Revisiting Syeda Ratna's heroic endeavour to save Tetultala playground
Syeda Ratna’s children are all grown-up, and yet she organised a movement and ended up behind bars in her endeavour to save Kalabagan’s Tetultola playground from being turned into a police station
A group of small children were playing football on a small playground - one bigha in size - in Kalabagan.
The place looked rundown. Bricks from a half-demolished wall lay on the ground on the north side. The east and south sides are surrounded by high-rise buildings. There is a water pump on the west. On the east, neck-deep piles of trash lay unattended for months.
This is Kalabagan's Tetultola playground where small children play football and cricket in the afternoon.
The playground, however, has an interesting backstory. At the start of last year, police put up barbed wire encircling the playground to construct the Kalabagan police station. Locals resisted. Different civil society groups formed human chains and staged demonstrations to protest the construction. To rein in the movement, police picked up the main organiser Syeda Ratna and her son. They were released from police custody 13 hours later.
The incident made headlines.
In a short time, the Prime Minister announced that the playground would remain a playground. The police left their posts but the debris of the under-construction walls remained.
Nearly a year after the incident, Syeda Ratna, the organiser who spearheaded the movement to protect the playground, is unhappy. The playground is yet to be officially recognised and handed over to relevant authorities, to be made suitable for children to play.
"Still, no elected official has come to the playground. It remains the way the police left it. Bricks lay on the playground. In spite of that, the children play football and cricket there, because there is no other place for them to play," said Ratna, sitting at her home.
She has been living in Kalabagan since the 1960s and has fond memories from her childhood associated with the playground, from playing to arranging picnics in the playground.
"We were so small; we played hide and seek in the field," said Ratna. The one-bigha land belonged to a Bihari man who never came back after the war of independence in 1971.

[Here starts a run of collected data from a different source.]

-- ==== Sys2Proof/Laws/Exec.lean ====
section
/-! SUPPORT. `exec` by operation: what `exec` does with an instruction is the operation of its rule; every instruction
completes; and what every instruction keeps. -/

namespace Sys2Proof.Machine

/-- The operation of each rule. -/
def Op.run : Op → State → Result
  | .ldRegReg r r' => Sys2Proof.Machine.ldRegReg r r'
  | .ldRegImm r n => Sys2Proof.Machine.ldRegImm r n
  | .ldRegHL r => Sys2Proof.Machine.ldRegHL r
  | .ldHLReg r => Sys2Proof.Machine.ldHLReg r
  | .ldHLImm n => Sys2Proof.Machine.ldHLImm n
  | .ldRegIdx r x d => Sys2Proof.Machine.ldRegIdx r x d
  | .ldIdxReg x d r => Sys2Proof.Machine.ldIdxReg x d r
  | .ldIdxNum x d n => Sys2Proof.Machine.ldIdxNum x d n
  | .ldABC => Sys2Proof.Machine.ldABC
  | .ldADE => Sys2Proof.Machine.ldADE
  | .ldBCA => Sys2Proof.Machine.ldBCA
  | .ldDEA => Sys2Proof.Machine.ldDEA
  | .ldAMem nn => Sys2Proof.Machine.ldAMem nn
  | .ldMemA nn => Sys2Proof.Machine.ldMemA nn
  | .ldAI => Sys2Proof.Machine.ldAI
  | .ldAR => Sys2Proof.Machine.ldAR
  | .ldIA => Sys2Proof.Machine.ldIA
  | .ldRA => Sys2Proof.Machine.ldRA
  | .ldPairImm p nn => Sys2Proof.Machine.ldPairImm p nn
  | .ldIdxImm x nn => Sys2Proof.Machine.ldIdxImm x nn
  | .ldHLMem nn => Sys2Proof.Machine.ldHLMem nn
  | .ldMemHL nn => Sys2Proof.Machine.ldMemHL nn
  | .ldPairMem p nn => Sys2Proof.Machine.ldPairMem p nn
  | .ldMemPair nn p => Sys2Proof.Machine.ldMemPair nn p
  | .ldIdxMem x nn => Sys2Proof.Machine.ldIdxMem x nn
  | .ldMemIdx nn x => Sys2Proof.Machine.ldMemIdx nn x
  | .ldSPHL => Sys2Proof.Machine.ldSPHL
  | .ldSPIdx x => Sys2Proof.Machine.ldSPIdx x
  | .push p => Sys2Proof.Machine.push p
  | .pushIdx x => Sys2Proof.Machine.pushIdx x
  | .pop p => Sys2Proof.Machine.pop p
  | .popIdx x => Sys2Proof.Machine.popIdx x
  | .exDEHL => Sys2Proof.Machine.exDEHL
  | .exAF => Sys2Proof.Machine.exAF
  | .exx => Sys2Proof.Machine.exx
  | .exSPHL => Sys2Proof.Machine.exSPHL
  | .exSPIdx x => Sys2Proof.Machine.exSPIdx x
  | .alu o s => Sys2Proof.Machine.alu o s
  | .incLoc m => Sys2Proof.Machine.incLoc m
  | .decLoc m => Sys2Proof.Machine.decLoc m
  | .addHL p => Sys2Proof.Machine.addHL p
  | .addIdx x p => Sys2Proof.Machine.addIdx x p
  | .adcHL p => Sys2Proof.Machine.adcHL p
  | .sbcHL p => Sys2Proof.Machine.sbcHL p
  | .incPair p => Sys2Proof.Machine.incPair p
  | .incIdx x => Sys2Proof.Machine.incIdx x
  | .decPair p => Sys2Proof.Machine.decPair p
  | .decIdx x => Sys2Proof.Machine.decIdx x
  | .rlca => Sys2Proof.Machine.rlca
  | .rrca => Sys2Proof.Machine.rrca
  | .rla => Sys2Proof.Machine.rla
  | .rra => Sys2Proof.Machine.rra
  | .rot o m => Sys2Proof.Machine.rot o m
  | .rld => Sys2Proof.Machine.rld
  | .rrd => Sys2Proof.Machine.rrd
  | .bitTestReg b r => Sys2Proof.Machine.bitTestReg b r
  | .bitTestHL b => Sys2Proof.Machine.bitTestHL b
  | .bitTestIdx b x d _ => Sys2Proof.Machine.bitTestIdx b x d
  | .resBit b m => Sys2Proof.Machine.resBit b m
  | .setBit b m => Sys2Proof.Machine.setBit b m
  | .jp nn => Sys2Proof.Machine.jp nn
  | .jpCond k nn => Sys2Proof.Machine.jpCond k nn
  | .jpHL => Sys2Proof.Machine.jpHL
  | .jpIdx x => Sys2Proof.Machine.jpIdx x
  | .jr e => Sys2Proof.Machine.jr e
  | .jrCond k e => Sys2Proof.Machine.jrCond k e
  | .djnz e => Sys2Proof.Machine.djnz e
  | .call nn => Sys2Proof.Machine.call nn
  | .callCond k nn => Sys2Proof.Machine.callCond k nn
  | .ret => Sys2Proof.Machine.ret
  | .retCond k => Sys2Proof.Machine.retCond k
  | .reti => Sys2Proof.Machine.reti
  | .retn => Sys2Proof.Machine.retn
  | .rst y => Sys2Proof.Machine.rst y
  | .inAPort n => Sys2Proof.Machine.inAPort n
  | .inRegC r => Sys2Proof.Machine.inRegC r
  | .outPortA n => Sys2Proof.Machine.outPortA n
  | .outCReg r => Sys2Proof.Machine.outCReg r
  | .inBlock g => Sys2Proof.Machine.inBlock g
  | .inBlockRep g => Sys2Proof.Machine.inBlockRep g
  | .outBlock g => Sys2Proof.Machine.outBlock g
  | .outBlockRep g => Sys2Proof.Machine.outBlockRep g
  | .ldBlock g => Sys2Proof.Machine.ldBlock g
  | .ldBlockRep g => Sys2Proof.Machine.ldBlockRep g
  | .cpBlock g => Sys2Proof.Machine.cpBlock g
  | .cpBlockRep g => Sys2Proof.Machine.cpBlockRep g
  | .nop => Sys2Proof.Machine.nop
  | .halt => Sys2Proof.Machine.halt
  | .di => Sys2Proof.Machine.di
  | .ei => Sys2Proof.Machine.ei
  | .im m => Sys2Proof.Machine.im m
  | .neg => Sys2Proof.Machine.neg
  | .cpl => Sys2Proof.Machine.cpl
  | .scf => Sys2Proof.Machine.scf
  | .ccf => Sys2Proof.Machine.ccf
  | .daa => Sys2Proof.Machine.daa

/-- The meaning of an instruction is the operation of its rule. -/
theorem exec_eq_run (i : Instr) (s : State) : exec i s = Op.run i.op s := by cases i <;> rfl

theorem exec_of_op {i : Instr} {o : Op} (h : i.op = o) (s : State) : exec i s = Op.run o s := by
  rw [exec_eq_run, h]

/-- Every instruction completes, in every state. -/
theorem Op.run_next (o : Op) (s : State) : ∃ t, Op.run o s = .next t := by cases o <;> exact ⟨_, rfl⟩

/-! ### What every instruction keeps

A property of states that the elementary updates keep is kept by every instruction. -/

/-- The elementary updates of which every instruction is made keep `P`. -/
structure Keeps (P : State → Prop) : Prop where
  /-- Any change of the general registers. -/
  regs : ∀ s f, P s → P (s.mapRegs f)
  /-- A store of one byte. -/
  write : ∀ s a v, P s → P (s.write a v)
  /-- Any change of PC, I, R, the latches, the mode, HALT and the EI shadow. -/
  control : ∀ (s : State) (pc : Word) (i r : Byte) (iff1 iff2 : Bool) (im : IntMode) (halted ei : Bool), P s →
    P { s with pc := pc, i := i, r := r, iff1 := iff1, iff2 := iff2, im := im, halted := halted, eiShadow := ei }
  /-- The draw of a free value. -/
  drew : ∀ s, P s → P s.drew
  /-- The clock. -/
  tick : ∀ s n, P s → P (s.tick n)
  /-- A port read. -/
  portRead : ∀ s p, P s → P (s.portRead p).2
  /-- A port write. -/
  portWrite : ∀ s p v, P s → P (s.portWrite p v)

section
variable {P : State → Prop} (hP : Keeps P) {s : State}
include hP

theorem Keeps.pc (w : Word) (h : P s) : P { s with pc := w } := hP.control s w s.i s.r s.iff1 s.iff2 s.im s.halted s.eiShadow h

theorem Keeps.fetched (len m1 : Nat) (h : P s) : P (s.fetched len m1) :=
  hP.control s (s.pc + BitVec.ofNat 16 len) s.i (countR s.r m1) s.iff1 s.iff2 s.im s.halted s.eiShadow h

theorem Keeps.writeF (x y k : Byte) (h : P s) : P (s.writeF x y k) := hP.drew _ (hP.regs _ _ h)

theorem Keeps.write16 (a w : Word) (h : P s) : P (s.write16 a w) := hP.write _ _ _ (hP.write _ _ _ h)

theorem Keeps.push16 (w : Word) (h : P s) : P (s.push16 w) :=
  hP.regs _ (fun g => { g with sp := s.regs.sp - 2 }) (hP.write _ _ _ (hP.write _ _ _ h))

theorem Keeps.popped (h : P s) : P s.popped := hP.regs _ _ h

theorem Keeps.writeLoc (m : Loc8) (v : Byte) (h : P s) : P (s.writeLoc m v) := by
  cases m with
  | reg r => exact hP.regs s (fun g => g.set r v) h
  | atHL => exact hP.write _ _ _ h
  | atIdx x d => exact hP.write _ _ _ h

theorem Keeps.jumpTo (w : Word) (h : P s) : P (s.jumpTo w) := hP.pc w h

theorem Keeps.callTo (w : Word) (h : P s) : P (s.callTo w) := hP.pc w (hP.push16 _ h)

theorem Keeps.returned (h : P s) : P s.returned := hP.pc _ (hP.popped h)

theorem Keeps.returnFromInterrupt (h : P s) : P s.returnFromInterrupt :=
  hP.control s.popped s.popValue s.i s.r s.iff2 s.iff2 s.im s.halted s.eiShadow (hP.popped h)

omit hP in
theorem Keeps.whenCond (k : Cond) (f : State → State) (hf : P s → P (f s)) (h : P s) : P (s.whenCond k f).1 := by
  unfold State.whenCond; split
  · exact hf h
  · exact h

theorem Keeps.inIteration (g : Dir) (h : P s) : P (inIteration g s) :=
  hP.writeF _ _ _ (hP.regs _ _ (hP.write _ _ _ (hP.portRead _ _ h)))

theorem Keeps.outIteration (g : Dir) (h : P s) : P (outIteration g s) :=
  hP.writeF _ _ _ (hP.regs _ _ (hP.portWrite _ _ _ (hP.regs _ _ h)))

theorem Keeps.ldIteration (g : Dir) (h : P s) : P (ldIteration g s) :=
  hP.writeF _ _ _ (hP.regs _ _ (hP.write _ _ _ h))

theorem Keeps.cpIteration (g : Dir) (h : P s) : P (cpIteration g s).1 := hP.writeF _ _ _ (hP.regs _ _ h)

theorem Keeps.runFixed {len m1 cyc : Nat} {body : State → State} (hb : ∀ t, P t → P (body t)) (h : P s) {t : State}
    (e : runFixed len m1 cyc body s = .next t) : P t := by
  cases e
  exact hP.tick _ _ (hb _ (hP.fetched _ _ h))

theorem Keeps.runEither {len m1 yes no : Nat} {body : State → State × Bool} (hb : ∀ t, P t → P (body t).1) (h : P s)
    {t : State} (e : runEither len m1 yes no body s = .next t) : P t := by
  cases e
  exact hP.tick _ _ (hb _ (hP.fetched _ _ h))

Ratna's children also played at the playground.
How Ratna organised the movement
In 2018, Ratna started hearing that two different authorities were talking about turning the playground into either a police station or a mosque. "Since 2018, I have been writing about it on Facebook, advocating that it be kept as a playground," said Ratna.
In 2020, Ratna said, a notice was hung stating that the playground would be used to build the Kalabagan police station. She made a social media video demanding that it be retained as a children's playground.
"No one in the area responded to the video. No one supported me, no one even liked the video," said Syeda Ratna.
"One local, Zamir, reached out to me on messenger and told me to do something to protect the playground. He was crying," recalled Ratna, adding, "Then we opened a Facebook group to launch a campaign."
She made videos one after another and kept posting them on different Facebook groups, which are geared towards launching a social movement and drawing the attention of rights groups. She started to invite all her Facebook friends to the Facebook group.
At one point, civil society groups like Bangladesh Paribesh Andolon, Green Voice and Kalabagan Welfare Society came forward. The political leaders, individually, came too, said Ratna.
"I was always cautious that no one can politicise the issue," said Syeda Ratna. The demand is a unpolitical one.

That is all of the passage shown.